If you know where an eigenvalue is located, then you can use Complex Analysis to assert that
$$
P_{k} = \frac{1}{2\pi i}\oint_{|\lambda-\lambda_k|=\delta}(\lambda I-A)^{-1}d\lambda.
$$
where the circular contour is positively oriented, centered at $\lambda_k$ and of radius $\delta > 0$ chosen small enough that there are no other eigenvalues on or inside the circle of radius $\delta$ centered at $\lambda_k$. What’s nice about such a representation is this: if you perturb $A$ so that the eigenvalues don’t change by much, even if there are bifurcations in the eigenvalues, so long as the eigenvalues do not cross the boundary of your circle of integration, then $P_k$ remains a projection–it is the projection onto the direct sum of the eigenspaces associated with all eigenvalues in the circle. This tells you something about what happens under perturbations. What’s nice about this is that you don’t really care whether the eigenvalues are very close or whether they’re exactly on top of each other–this integral will give you the sum of all the projections associated with eigenvalues in the circle. And the sum of all such projections is an orthogonal projection. I suspect from your point of view of computability, this may be interesting, but I don’t know.
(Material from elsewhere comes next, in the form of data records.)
-- ==== Sys2Proof/Machine/Save.lean ====
section
/-! DEFINITION. Draining a crew, its record, and its placement again (R426, R427, R434, R438, R483, R430), and the dispatcher's
pass (R304, R305, R23). -/

namespace Sys2Proof.Machine

/-! ### Runs of bytes -/

/-- A run of bytes: its length, and its number with the lowest byte first. -/
abbrev Piece := Nat × Nat

def cat (l : List Piece) : Piece := l.foldr (fun p r => (p.1 + r.1, p.2 % 256 ^ p.1 + 256 ^ p.1 * r.2)) (0, 0)
def alignUp (n a : Nat) : Nat := (n + a - 1) / a * a
def padTo (a : Nat) (p : Piece) : Piece := (alignUp p.1 a, p.2)

/-- `n` items of `size` bytes. -/
def row (size n : Nat) (f : Nat → Nat) : Piece := cat ((List.range n).map (fun i => (size, f i)))

/-- Fields at offsets within `n` bytes. -/
def fieldsPiece (n : Nat) (fs : List (Nat × Nat × Nat)) : Piece := (n, fs.foldl (fun a f => a + f.2.2 % 256 ^ f.2.1 * 256 ^ f.1) 0)

/-! ### The area of an operation (R425, R449) -/

/-- Write a run of bytes at a virtual address as system-scope stores. -/
def writeArea (s : State) (vif va : Nat) (p : Piece) : State × Except Nat Unit :=
  match writeVirt s vif (frontDie vif) va false (natBytes p.1 p.2) with
  | (s, .ok ()) => (flushFar s (vifPkg vif) (fun _ => true), .ok ())
  | (s, .error c) => (s, .error c)

/-- Read `n` bytes of an area, granule by granule; poison in it is no fault. -/
def readAreaBy (fuel : Nat) (s : State) (vif va n : Nat) : State × Except Nat (List Byte) :=
  match fuel with
  | 0 => (s, .ok [])
  | f + 1 =>
    if n = 0 then (s, .ok []) else
    if !canonical va then (s, .error 0x104) else
    match translate s vif (frontDie vif) va 0 false with
    | (s, .error c) => (s, .error c)
    | (s, .ok t) =>
      let k := runLen va t.pa n
      let (s, x) := readDie s (frontDie vif) t.pa k
      match readAreaBy f s vif ((va + k) % 2 ^ 64) (n - k) with
      | (s, .ok r) => (s, .ok (natBytes k x ++ r))
      | (s, .error c) => (s, .error c)

def readArea (s : State) (vif va n : Nat) : State × Except Nat Nat :=
  match readAreaBy n s vif va n with
  | (s, .ok l) => (s, .ok (bytesNat l))
  | (s, .error c) => (s, .error c)

/-- The poison of the granule of an area that holds a virtual address, read and set. -/
def areaPoison (s : State) (vif va : Nat) : Bool :=
  match (translate s vif (frontDie vif) va 0 false).2 with | .ok t => poisoned s t.pa 1 | .error _ => false

def poisonArea (s : State) (vif va : Nat) : State :=
  match (translate s vif (frontDie vif) va 1 false).2 with | .ok t => setPoison s t.pa true | .error _ => s

/-! ### Stopping and draining a crew (R426, R427) -/

/-- Read a spilled crew's registers back: its record holds them. -/
def unspill (s : State) (ci : Nat) : State :=
  let c := getCrew s ci
  if !c.spilled then s else
  match loadGran s c.core c.vif c.blocks with
  | (s, .error e) => haltCrew s c e
  | (s, .ok ()) => modCrew s ci (fun c => { c with blocks := [] })

/-- Step 1: the crew's waves stop as for a precise event, and their waits are withdrawn. -/
def stopCrew (s : State) (ci : Nat) : State :=
  let s := unspill s ci
  let stop (x : Wave) : Wave :=
    match x.status with
    | .running | .stopped | .held | .spilled => { syncPaths x with status := .draining, turnB := false }
    | _ => x
  (getCrew s ci).slots.foldl (fun s w => withdrawWaits (modWave s w stop) w) s

/-- The commands of a crew that its channels and its cluster's engine hold, by channel, then the engine's. -/
def crewCommands (s : State) (ci : Nat) : List (Option Nat × Command) :=
  let c := getCrew s ci
  (List.range 8).flatMap (fun ch => ((smGet (getCore s c.core).chan [] ch).filter (fun k => k.crew == ci && c.slots.contains k.w)).map (fun k => (some ch, k)))
    ++ ((smGet s.gathers [] (coreCluster c.core)).filter (fun k => k.crew == ci && c.slots.contains k.w)).map (fun k => (none, k))

/-- Bytes that an unfinished copy or `PLANE` has counted into its barrier. -/
def countedBytes (c : Command) : Nat := if (cmdCopy c).bv && !cmdOut c then c.verified * cmdUnit c else 0

/-- Cancel one command: its barrier loses what it counted, its counter falls, it is recorded; the channel's `WPTR` stays. -/
def cancelCommand (s : State) (ci : Nat) (k : Option Nat × Command) : State :=
  let c := k.2
  let cr := getCrew s ci
  let drop (l : List Command) : List Command := l.filter (fun d => d.id != c.id)
  let (bv, slot) := match k.1 with
    | some _ => ((cmdCopy c).bv, (cmdCopy c).slot)
    | none => ((cmdGather c).bv, (cmdGather c).slot)
  let s := match k.1 with
    | some ch =>
      modWave (modCore s cr.core (fun q => { q with chan := smMod q.chan [] ch drop })) c.w (fun x => { x with cpy := x.cpy - 1 })
    | none => lowerEng { s with gathers := smMod s.gathers [] (coreCluster cr.core) drop } c.w
  let s := match bv, crewSlot cr slot with
    | true, some o =>
      let s := flushBar s o
      let x := (readObj s o).2
      endWork (if k.1.isSome then writeObj s o 8 6 ((objArrived x + 2 ^ 48 - countedBytes c % 2 ^ 48) % 2 ^ 48) else s) o
    | _, _ => s
  modCrew s ci (fun q => { q with cancelled := q.cancelled ++ [c] })

/-- Cancel every command of a crew that is still incomplete. -/
def cancelCrew (s : State) (ci : Nat) : State := (crewCommands s ci).foldl (fun s k => cancelCommand s ci k) s

/-- An entry waits for its register, which is full. -/
def entryStuck (s : State) (e : EngEntry) : Bool :=
  let x := getWave s e.w
  match (if x.status == .absent || x.status == .ended then none else qreg x e.code) with
  | some i => (smGet x.q [] i).length ≥ 8
  | none => false

/-- Steps 2 to 4 are over for a crew: no access, no issued tile operation, no command, no completion on its way, no operation of its own in
progress. -/
def drained (s : State) (ci : Nat) : Bool :=
  let c := getCrew s ci
  let mine (w : Nat) : Bool := c.slots.contains w
  !(s.ops.any (fun o => mine o.w)) && !((getCore s c.core).engine.any (fun o => mine o.w)) && (crewCommands s ci).isEmpty
    && c.slots.all (fun w => (getWave s w).reinject.isEmpty)
    && !((getIface s c.vif).sysop.any (fun o => o.w.any (fun w => mine w && (getWave s w).crew == o.crew)))
    && !(s.taskUnits.any (fun u => u.2.done.any (fun d => mine d.2.1))) && s.entries.all (fun e => !mine e.w || entryStuck s e)

/-! ### The record of a crew (R434) -/

/-- Names for the waves of a crew that holds no slot, above every wave number. -/
def aliasOf (ci idx : Nat) (shadow : Bool) : Nat := 2 ^ 24 + 256 * ci + 2 * idx + (if shadow then 1 else 0)

/-- The pending cause of a wave record, 20 bytes. -/
def pendNat (s : State) (w : Nat) : Nat :=
  let x := getWave s w
  match (choosePending x.pend).map (gatherCause s w) with
  | none => 0
  | some p =>
    let fl := (if p.shadow then 1 else 0) + (if x.partner.isSome then 2 else 0) + (if x.stepped || (match x.partner with | some q => (getWave s q).stepped | none => false) then 4 else 0)
    (cat [(2, p.cause), (1, fl), (1, p.path), (4, p.lanes.toNat), (4, p.detail), (8, p.addr)]).2

/-- A lane record with the lane's predicate bits in bytes 22 and 23. -/
def savedLane (x : Wave) (l : Nat) : Nat :=
  laneRecord x l + 2 ^ 176 * (List.range 12).foldl (fun a n => if (pGet x n).getLsbD l then a + 2 ^ n else a) 0

/-- A queue register: its count, then its entries, oldest first. -/
def savedQueue (x : Wave) (i : Nat) : Piece :=
  let q := smGet x.q [] i
  (1040, (cat ([(4, q.length), (12, 0)] ++ q.map (fun e => (128, e.toNat)))).2)

/-- The address of the frame of a wave whose handler runs, else 0: log entry 17. -/
def savedFrame (s : State) (w : Nat) : Nat := if inTrap (getWave s w) then frameAddr s w else 0

def waveRecord (s : State) (w : Nat) : Piece :=
  let x := getWave s w
  let opc0 := x.ld % 256 + 2 ^ 8 * (x.st % 256) + 2 ^ 16 * (x.cpy % 256) + 2 ^ 24 * (x.tile % 256)
  padTo 256 (cat (
    [(4, x.wsw.toNat), (4, x.fcsr.toNat), (4, x.ordp.toNat), (4, opc0), (4, x.eng % 256), (4, x.qmap0.toNat), (4, x.qmap1.toNat), (4, x.gran)
    , (8, x.tvbase.toNat), (1, x.idx), (1, if x.shadow then 1 else 0), (1, x.replay.length), (1, if inTrap x then 1 else 0)
    , (20, pendNat s w), (32, x.sig.toNat), row 4 12 (fun i => (kGet x i).toNat)
    , (8, savedFrame s w), (4, x.seqGather), (4, x.seqNet), (4, x.seqMsg), (92, 0)
    , row 4 128 (sGet x), row 32 32 (savedLane x)
    , row 128 32 (fun l => (row 8 (getLane x l).stack.length (fun e => ((getLane x l).stack.reverse.getD e 0).toNat)).2)]
    ++ (List.range 16).map (savedQueue x)
    ++ x.replay.map (fun r => fieldsPiece 1024 (replayFields 0 r))
    ++ [row 4 (256 * x.gran) (fun i => vGet x (i / 32) (i % 32))]))

/-- A set or free reservation record, 16 bytes. -/
def savedOb (c : Crew) (n : Nat) : Nat :=
  let r := getOb c n
  (cat [(4, r.w0.toNat), (4, r.w1.toNat % 2 ^ 31 + (if r.set then 2 ^ 31 else 0)), (4, r.w2.toNat), (4, r.w3.toNat)]).2

def snapshot (r : ObRec) : List Piece := [(4, r.w0.toNat), (4, r.w1.toNat), (4, r.w2.toNat), (4, r.w3.toNat)]

/-- A convergence register with its armed operations, 512 bytes. -/
def savedCv (s : State) (c : Crew) (n : Nat) : Piece :=
  let v := getCv c n
  let arm (o : TileOp) : List Piece :=
    [(1, (getWave s o.w).idx), (1, o.tile), (1, match o.instr with | .mma64 f => f.fn.toNat | _ => 0), (1, 0)] ++ snapshot o.ra ++ snapshot o.rb ++ [(4, 0)]
  (512, (cat ([(2, v.first), (2, v.count), (2, v.round), (1, v.credit), (1, v.arm.length), (128, v.signed.toNat)] ++ v.arm.flatMap arm)).2)

/-- A cancelled command, 64 bytes, and what the model adds behind the waves (log entry 17): its wave, path, lanes and address. -/
def savedCommand (c : Command) : Piece :=
  let ps := encode c.instr
  cat ([(4, (ps.getD 0 0).toNat), (4, (ps.getD 1 0).toNat), (4, c.w0.toNat), (4, c.w1.toNat), (4, c.w2.toNat), (4, c.w3.toNat)]
    ++ [(8, c.vd), (8, c.va), (8, c.vb), (8, c.vc), (8, 0)])

def savedOrigin (s : State) (c : Command) : Piece :=
  let x := getWave s c.w
  cat [(1, x.idx), (1, if x.shadow then 1 else 0), (1, c.path), (1, 0), (4, c.lanes.toNat), (8, c.pc.toNat)]

/-- The counting unit's state of a bench slot, 64 bytes. -/
def savedSlot (s : State) (c : Crew) (n : Nat) : Nat :=
  match crewSlot c n with | some o => (getBar s o).sig.toNat | none => 0

/-- The channel of a copy or a plane. -/
def cmdChannel (c : Command) : Option Nat :=
  match c.instr with | .cpy64 f => some (fnBits f.r.fn 2 0) | .plane64 f => some (fnBits f.r.fn 2 0) | _ => none

/-- The `WPTR` of a channel as the record holds it: as it stood before the first command that a drain cancelled had started (R427). -/
def savedWptr (s : State) (c : Crew) (ch : Nat) : Nat :=
  if !c.chans.testBit ch then 0 else
  match c.cancelled.find? (fun k => k.started && cmdChannel k == some ch) with
  | some k => (withPos k.wptr0 (k.wptr0.toNat % 2 ^ 31) false).toNat
  | none => (getWptr s c.core ch).toNat

/-- Behind the wave records the model keeps (log entry 17): the bench slots that are tracked, and what each wave captured for its return. -/
def savedTracked (s : State) (c : Crew) : Nat :=
  (List.range 64).foldl (fun a n => match crewSlot c n with | some o => if (getBar s o).tracked then a + 2 ^ n else a | none => a) 0
def savedCapture (x : Wave) : Piece := cat [row 8 32 (fun l => (smGet x.capPc 0 l).toNat), (4, x.capLive.toNat), (4, 0)]

/-- The waves of a crew in the order of its record: each compute wave, then its shadow. -/
def recordOrder (s : State) (c : Crew) : List Nat :=
  let comp := c.slots.filter (fun w => !(getWave s w).shadow)
  let sh := c.slots.filter (fun w => (getWave s w).shadow)
  let pairs := comp.flatMap (fun w => w :: sh.filter (fun q => (getWave s w).partner == some q))
  pairs ++ sh.filter (fun q => !pairs.contains q)

/-- Barrier slots of a crew as its counting unit holds them after every arrival. -/
def flushSlots (s : State) (c : Crew) : State :=
  (List.range 64).foldl (fun s n => match crewSlot c n with | some o => flushBar s o | none => s) s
If you know the positions of eigenvalues to a certain accuracy, then you could theoretically perform several such integrations in order to obtain $\lambda_1,\cdots,\lambda_k$ and contour-integration-derived projections $P_l$ such that $\|\sum_{l=1} \lambda_l P_l-A\| < \epsilon$. The projection $P_l$ would be the sum of all the orthogonal projections for eigenvalues within a certain tolerance of $\lambda_l$. This approximation would in the operator norm, with the exact difference being
$$
\sum_{l}\sum_{\{m : |\lambda_m-\lambda_l| < \epsilon\}}\lambda_m Q_m -\sum_{l}\sum_{\{ m : |\lambda_m-\lambda_l| < \epsilon\} }\lambda_l Q_m \\
= \sum_{l}\sum_{\{m : |\lambda_m-\lambda_l|\}}(\lambda_m-\lambda_l)Q_m
$$
The projection $P_l$ is then given by
$$
P_l = \sum_{\{ m : |\lambda_m-\lambda_l| \}}Q_m.
$$
These are orthogonal projections, and $P_l P_l’ = 0$ if $l\ne l’$.